Aim of the exercise:
Your answer should consist only of the lines below from the one with "[State.copyOne_iterate_frame]; exact ⟨rfl, rfl, fun _ => rfl⟩" through the one with "shadow bank. -/", copied exactly.

#### Exercise inputs ####

/-- A push moves `sp` down by two, a pop up by two, and no other effect moves it (`42_stack.md` rule R150). -/
theorem Effect.sp_cases {i : Instr} {s u : State} (h : Effect i s u) :
    u.sp = s.sp ∨ u.sp = s.sp - 2 ∧ IsPushForm i ∨ u.sp = s.sp + 2 ∧ IsPopForm i := by
  cases h with
  | regs h => cases h; exact .inl rfl
  | push v hi _ => exact .inr (.inl ⟨s.push16_sp v, hi⟩)
  | pop hi h => cases h; exact .inr (.inr ⟨by rw [State.pop16_eq], hi⟩)
  | popAF v => exact .inr (.inr ⟨by rw [State.setPair_sp, State.pop16_eq], .inl ⟨.AF, rfl⟩⟩)
  | copy => exact .inl (by rw [State.copyOne_iterate_frame])
  | store | exchangeAF | exchangeBanks | portWrite | portRead | interrupts | intMode => exact .inl rfl

/-- Settles O51: the three cases of the effect on `sp`. -/
theorem stackPointerMovesByTwo : Obligations.StackPointerMovesByTwo := by
  intro i s t h
  obtain ⟨heffect, cost, -⟩ := completes_of_exec h
  rw [State.jump_sp]
  rcases heffect.sp_cases with hsp | ⟨hsp, hpush⟩ | ⟨hsp, hpop⟩
  · exact ⟨.inl hsp, fun hne => absurd hsp hne⟩
  · refine ⟨.inr (.inl hsp), fun _ => ?_⟩
    rcases hpush with ⟨q, hq⟩ | hix | hcall
    · exact .inl ⟨q, .inl hq⟩
    · exact .inr (.inl hix)
    · exact .inr (.inr (.inr (.inr (.inl hcall))))
  · refine ⟨.inr (.inr hsp), fun _ => ?_⟩
    rcases hpop with ⟨q, hq⟩ | hix | hret | hcc
    · exact .inl ⟨q, .inr hq⟩
    · exact .inr (.inr (.inl hix))
    · exact .inr (.inr (.inr (.inl hret)))
    · exact .inr (.inr (.inr (.inr (.inr hcc))))

/-! ### The flags' storage bits, the shadow bank and the ports -/

/-- Only `POP AF` and `EX AF,AF'` put a whole new byte into `F` (`10_state.md` rule R24). -/
theorem Effect.storageBits_eq {i : Instr} {s u : State} (h : Effect i s u) (hpop : i ≠ .pop_AF) (hex : i ≠ .ex_AF) :
    storageBits u.main.f = storageBits s.main.f := by
  cases h with
  | regs h => cases h with | mk _ _ _ hf => exact hf
  | pop _ h => cases h with | mk _ _ _ hf => exact hf
  | popAF => exact absurd rfl hpop
  | exchangeAF => exact absurd rfl hex
  | copy => rw [(State.copyOne_iterate_AF _ s).2]
  | store | push | exchangeBanks | portWrite | portRead | interrupts | intMode => rfl

/-- Only the exchanges reach the shadow bank, and only `EX AF,AF'` its `A'` and `F'` (`10_state.md` rule R25). -/
theorem Effect.shadow_eq {i : Instr} {s u : State} (h : Effect i s u) (hex : i ≠ .ex_AF) :
    u.shadow.a = s.shadow.a ∧ u.shadow.f = s.shadow.f ∧ (i ≠ .exx → u.shadow = s.shadow) := by
  cases h with
  | exchangeAF => exact absurd rfl hex
  | exchangeBanks => exact ⟨rfl, rfl, fun hexx => absurd rfl hexx⟩
  | regs h => cases h; exact ⟨rfl, rfl, fun _ => rfl⟩
  | pop _ h => cases h; exact ⟨rfl, rfl, fun _ => rfl⟩
  | copy => rw [State.copyOne_iterate_frame]; exact ⟨rfl, rfl, fun _ => rfl⟩
  | store | push | popAF | portWrite | portRead | interrupts | intMode => exact ⟨rfl, rfl, fun _ => rfl⟩

/-- Settles O53: the effects on `F` and on the shadow bank. -/
theorem whoWritesFlagStorageAndShadows : Obligations.WhoWritesFlagStorageAndShadows := by
  intro i s t h
  obtain ⟨heffect, cost, -⟩ := completes_of_exec h
  exact ⟨fun hpop hex => Prod.mk.inj (heffect.storageBits_eq hpop hex), heffect.shadow_eq⟩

####

Your solution:
  | copy => rw [State.copyOne_iterate_frame]; exact ⟨rfl, rfl, fun _ => rfl⟩
  | store | push | popAF | portWrite | portRead | interrupts | intMode => exact ⟨rfl, rfl, fun _ => rfl⟩

/-- Settles O53: the effects on `F` and on the shadow bank. -/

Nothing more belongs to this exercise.